• _Task requirements_
The records below must be reproduced in full and without error.
===== Listed records =====
/-- The micro-op a sequencer reads from a word (R53, R54). The limits on a width, a count or a constant are the micro-op's own fault (R419). -/
noncomputable def decodeMicro (w : Nat) : Except DecodeError Instr :=
  match bitsOf w 31 27 with
  | 1 => zeroed (bitsOf w 8 0) (zeroed (bitsOf w 17 9) (.ok (.bwid (.ofNat 9 (bitsOf w 26 18)))))
  | 2 => zeroed (bitsOf w 17 9) (.ok (.bnot (.ofNat 9 (bitsOf w 26 18)) (.ofNat 9 (bitsOf w 8 0))))
  | 3 => .ok (.band (.ofNat 9 (bitsOf w 26 18)) (.ofNat 9 (bitsOf w 17 9)) (.ofNat 9 (bitsOf w 8 0)))
  | 4 => .ok (.bor (.ofNat 9 (bitsOf w 26 18)) (.ofNat 9 (bitsOf w 17 9)) (.ofNat 9 (bitsOf w 8 0)))
  | 5 => .ok (.bxor (.ofNat 9 (bitsOf w 26 18)) (.ofNat 9 (bitsOf w 17 9)) (.ofNat 9 (bitsOf w 8 0)))
  | 6 => .ok (.badd (.ofNat 9 (bitsOf w 26 18)) (.ofNat 9 (bitsOf w 17 9)) (.ofNat 9 (bitsOf w 8 0)))
  | 7 => .ok (.bsub (.ofNat 9 (bitsOf w 26 18)) (.ofNat 9 (bitsOf w 17 9)) (.ofNat 9 (bitsOf w 8 0)))
  | 8 => .ok (.bcmplt (.ofNat 9 (bitsOf w 26 18)) (.ofNat 9 (bitsOf w 17 9)) (.ofNat 9 (bitsOf w 8 0)))
  | 9 => .ok (.bcmpeq (.ofNat 9 (bitsOf w 26 18)) (.ofNat 9 (bitsOf w 17 9)) (.ofNat 9 (bitsOf w 8 0)))
  | 10 => .ok (.bsel (.ofNat 9 (bitsOf w 26 18)) (.ofNat 9 (bitsOf w 17 9)) (.ofNat 9 (bitsOf w 8 0)))
  | 11 => .ok (.bshl (.ofNat 9 (bitsOf w 26 18)) (.ofNat 9 (bitsOf w 17 9)) (.ofNat 9 (bitsOf w 8 0)))
  | 12 => .ok (.bshr (.ofNat 9 (bitsOf w 26 18)) (.ofNat 9 (bitsOf w 17 9)) (.ofNat 9 (bitsOf w 8 0)))
  | 13 => zeroed (bitsOf w 17 9) (.ok (.bpopc (.ofNat 9 (bitsOf w 26 18)) (.ofNat 9 (bitsOf w 8 0))))
  | 14 => zeroed (bitsOf w 17 9) (.ok (.bcopy (.ofNat 9 (bitsOf w 26 18)) (.ofNat 9 (bitsOf w 8 0))))
  | 15 => zeroed (bitsOf w 26 18) (.ok (.bset (.ofNat 9 (bitsOf w 17 9)) (.ofNat 9 (bitsOf w 8 0))))
  | 16 => zeroed (bitsOf w 17 9) (.ok (.bcount (.ofNat 9 (bitsOf w 26 18)) (.ofNat 9 (bitsOf w 8 0))))
  | 17 => zeroed (bitsOf w 8 0) (zeroed (bitsOf w 17 9) (zeroed (bitsOf w 26 18) (.ok .bend)))
  | _ => .error .reservedMajor

/-- A micro-op word read by its bits (R53). -/
noncomputable def decodeMicroOp (w : BitVec 32) : Except DecodeError Instr := decodeMicro w.toNat

/-- Four bytes as a little-endian word (R33): the first byte is bits [7:0]. -/
def wordOfBytes (b0 b1 b2 b3 : Byte) : BitVec 32 := b3 ++ b2 ++ b1 ++ b0

/-- Byte `k` of a word of `w` bits laid out little-endian. -/
def byteAt (w k : Nat) : Byte := .ofNat 8 (w / 2 ^ (8 * k))

/-- The word an opcode-table row stands for, laid out as memory holds it and read back: little-endian bytes (R33). -/
def tableWord (nbits w : Nat) : BitVec 32 :=
  let v := w % 2 ^ nbits
  wordOfBytes (byteAt v 0) (byteAt v 1) (byteAt v 2) (byteAt v 3)

/-- What the hardware reads from a row's word: a troupe's instruction, or, where no troupe has one in it, a sequencer's micro-op.
The micro-op words share their encodings with instruction words; which unit fetches a word decides what it is (R53). -/
noncomputable def decodeTableWord (nbits w : Nat) : Option Instr :=
  match decodeWord (tableWord nbits w) with
  | .ok i => some i
  | .error _ =>
    match decodeMicroOp (tableWord nbits w) with
    | .ok i => some i
    | .error _ => none

/-! The encoder: the formats of R34 written forward, then one line per instruction. -/

/-- Format A of R34. -/
def encA (maj fn d a b : Nat) : Nat := maj * 2 ^ 25 + fn * 2 ^ 21 + d * 2 ^ 14 + a * 2 ^ 7 + b

/-- Format B of R34. -/
def encB (maj d a imm : Nat) : Nat := maj * 2 ^ 25 + d * 2 ^ 18 + a * 2 ^ 11 + imm

/-- Format C of R34. -/
def encC (maj d imm : Nat) : Nat := maj * 2 ^ 25 + d * 2 ^ 18 + imm

/-- Format D of R34. -/
def encD (maj cond a imm : Nat) : Nat := maj * 2 ^ 25 + cond * 2 ^ 21 + a * 2 ^ 14 + imm

/-- Format E of R34. -/
def encE (maj imm : Nat) : Nat := maj * 2 ^ 25 + imm

/-- Format MS of R34. -/
def encMS (maj d sa nd imm : Nat) : Nat := maj * 2 ^ 25 + d * 2 ^ 18 + sa * 2 ^ 12 + nd * 2 ^ 8 + imm

/-- Format M of R34. -/
def encM (maj d sa b nd sc : Nat) : Nat := maj * 2 ^ 25 + d * 2 ^ 18 + sa * 2 ^ 12 + b * 2 ^ 5 + nd * 2 ^ 1 + sc

/-- Format AM of R34. -/
def encAM (maj fn d b sa ret : Nat) : Nat := maj * 2 ^ 25 + fn * 2 ^ 21 + d * 2 ^ 14 + b * 2 ^ 7 + sa * 2 ^ 1 + ret

/-- Format P of R34. -/
def encP (maj payload : Nat) : Nat := maj * 2 ^ 25 + payload

/-- The micro-op layout of R53. -/
def encMicro (op a b d : Nat) : Nat := op * 2 ^ 27 + a * 2 ^ 18 + b * 2 ^ 9 + d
=====
• _Solution_
/-- The micro-op a sequencer reads from a word (R53, R54). The limits on a width, a count or a constant are the micro-op's own fault (R419). -/
noncomputable def decodeMicro (w : Nat) : Except DecodeError Instr :=
  match bitsOf w 31 27 with
  | 1 => zeroed (bitsOf w 8 0) (zeroed (bitsOf w 17 9) (.ok (.bwid (.ofNat 9 (bitsOf w 26 18)))))
  | 2 => zeroed (bitsOf w 17 9) (.ok (.bnot (.ofNat 9 (bitsOf w 26 18)) (.ofNat 9 (bitsOf w 8 0))))
  | 3 => .ok (.band (.ofNat 9 (bitsOf w 26 18)) (.ofNat 9 (bitsOf w 17 9)) (.ofNat 9 (bitsOf w 8 0)))
  | 4 => .ok (.bor (.ofNat 9 (bitsOf w 26 18)) (.ofNat 9 (bitsOf w 17 9)) (.ofNat 9 (bitsOf w 8 0)))
  | 5 => .ok (.bxor (.ofNat 9 (bitsOf w 26 18)) (.ofNat 9 (bitsOf w 17 9)) (.ofNat 9 (bitsOf w 8 0)))
  | 6 => .ok (.badd (.ofNat 9 (bitsOf w 26 18)) (.ofNat 9 (bitsOf w 17 9)) (.ofNat 9 (bitsOf w 8 0)))
  | 7 => .ok (.bsub (.ofNat 9 (bitsOf w 26 18)) (.ofNat 9 (bitsOf w 17 9)) (.ofNat 9 (bitsOf w 8 0)))
  | 8 => .ok (.bcmplt (.ofNat 9 (bitsOf w 26 18)) (.ofNat 9 (bitsOf w 17 9)) (.ofNat 9 (bitsOf w 8 0)))
  | 9 => .ok (.bcmpeq (.ofNat 9 (bitsOf w 26 18)) (.ofNat 9 (bitsOf w 17 9)) (.ofNat 9 (bitsOf w 8 0)))
  | 10 => .ok (.bsel (.ofNat 9 (bitsOf w 26 18)) (.ofNat 9 (bitsOf w 17 9)) (.ofNat 9 (bitsOf w 8 0)))
  | 11 => .ok (.bshl (.ofNat 9 (bitsOf w 26 18)) (.ofNat 9 (bitsOf w 17 9)) (.ofNat 9 (bitsOf w 8 0)))
  | 12 => .ok (.bshr (.ofNat 9 (bitsOf w 26 18)) (.ofNat 9 (bitsOf w 17 9)) (.ofNat 9 (bitsOf w 8 0)))
  | 13 => zeroed (bitsOf w 17 9) (.ok (.bpopc (.ofNat 9 (bitsOf w 26 18)) (.ofNat 9 (bitsOf w 8 0))))
  | 14 => zeroed (bitsOf w 17 9) (.ok (.bcopy (.ofNat 9 (bitsOf w 26 18)) (.ofNat 9 (bitsOf w 8 0))))
  | 15 => zeroed (bitsOf w 26 18) (.ok (.bset (.ofNat 9 (bitsOf w 17 9)) (.ofNat 9 (bitsOf w 8 0))))
  | 16 => zeroed (bitsOf w 17 9) (.ok (.bcount (.ofNat 9 (bitsOf w 26 18)) (.ofNat 9 (bitsOf w 8 0))))
  | 17 => zeroed (bitsOf w 8 0) (zeroed (bitsOf w 17 9) (zeroed (bitsOf w 26 18) (.ok .bend)))
  | _ => .error .reservedMajor

/-- A micro-op word read by its bits (R53). -/
noncomputable def decodeMicroOp (w : BitVec 32) : Except DecodeError Instr := decodeMicro w.toNat

/-- Four bytes as a little-endian word (R33): the first byte is bits [7:0]. -/
def wordOfBytes (b0 b1 b2 b3 : Byte) : BitVec 32 := b3 ++ b2 ++ b1 ++ b0

/-- Byte `k` of a word of `w` bits laid out little-endian. -/
def byteAt (w k : Nat) : Byte := .ofNat 8 (w / 2 ^ (8 * k))

/-- The word an opcode-table row stands for, laid out as memory holds it and read back: little-endian bytes (R33). -/
def tableWord (nbits w : Nat) : BitVec 32 :=
  let v := w % 2 ^ nbits
  wordOfBytes (byteAt v 0) (byteAt v 1) (byteAt v 2) (byteAt v 3)

/-- What the hardware reads from a row's word: a troupe's instruction, or, where no troupe has one in it, a sequencer's micro-op.
The micro-op words share their encodings with instruction words; which unit fetches a word decides what it is (R53). -/
noncomputable def decodeTableWord (nbits w : Nat) : Option Instr :=
  match decodeWord (tableWord nbits w) with
  | .ok i => some i
  | .error _ =>
    match decodeMicroOp (tableWord nbits w) with
    | .ok i => some i
    | .error _ => none

/-! The encoder: the formats of R34 written forward, then one line per instruction. -/

/-- Format A of R34. -/
def encA (maj fn d a b : Nat) : Nat := maj * 2 ^ 25 + fn * 2 ^ 21 + d * 2 ^ 14 + a * 2 ^ 7 + b

/-- Format B of R34. -/
def encB (maj d a imm : Nat) : Nat := maj * 2 ^ 25 + d * 2 ^ 18 + a * 2 ^ 11 + imm

/-- Format C of R34. -/
def encC (maj d imm : Nat) : Nat := maj * 2 ^ 25 + d * 2 ^ 18 + imm

/-- Format D of R34. -/
def encD (maj cond a imm : Nat) : Nat := maj * 2 ^ 25 + cond * 2 ^ 21 + a * 2 ^ 14 + imm

/-- Format E of R34. -/
def encE (maj imm : Nat) : Nat := maj * 2 ^ 25 + imm

/-- Format MS of R34. -/
def encMS (maj d sa nd imm : Nat) : Nat := maj * 2 ^ 25 + d * 2 ^ 18 + sa * 2 ^ 12 + nd * 2 ^ 8 + imm

/-- Format M of R34. -/
def encM (maj d sa b nd sc : Nat) : Nat := maj * 2 ^ 25 + d * 2 ^ 18 + sa * 2 ^ 12 + b * 2 ^ 5 + nd * 2 ^ 1 + sc

/-- Format AM of R34. -/
def encAM (maj fn d b sa ret : Nat) : Nat := maj * 2 ^ 25 + fn * 2 ^ 21 + d * 2 ^ 14 + b * 2 ^ 7 + sa * 2 ^ 1 + ret

/-- Format P of R34. -/
def encP (maj payload : Nat) : Nat := maj * 2 ^ 25 + payload

/-- The micro-op layout of R53. -/
def encMicro (op a b d : Nat) : Nat := op * 2 ^ 27 + a * 2 ^ 18 + b * 2 ^ 9 + d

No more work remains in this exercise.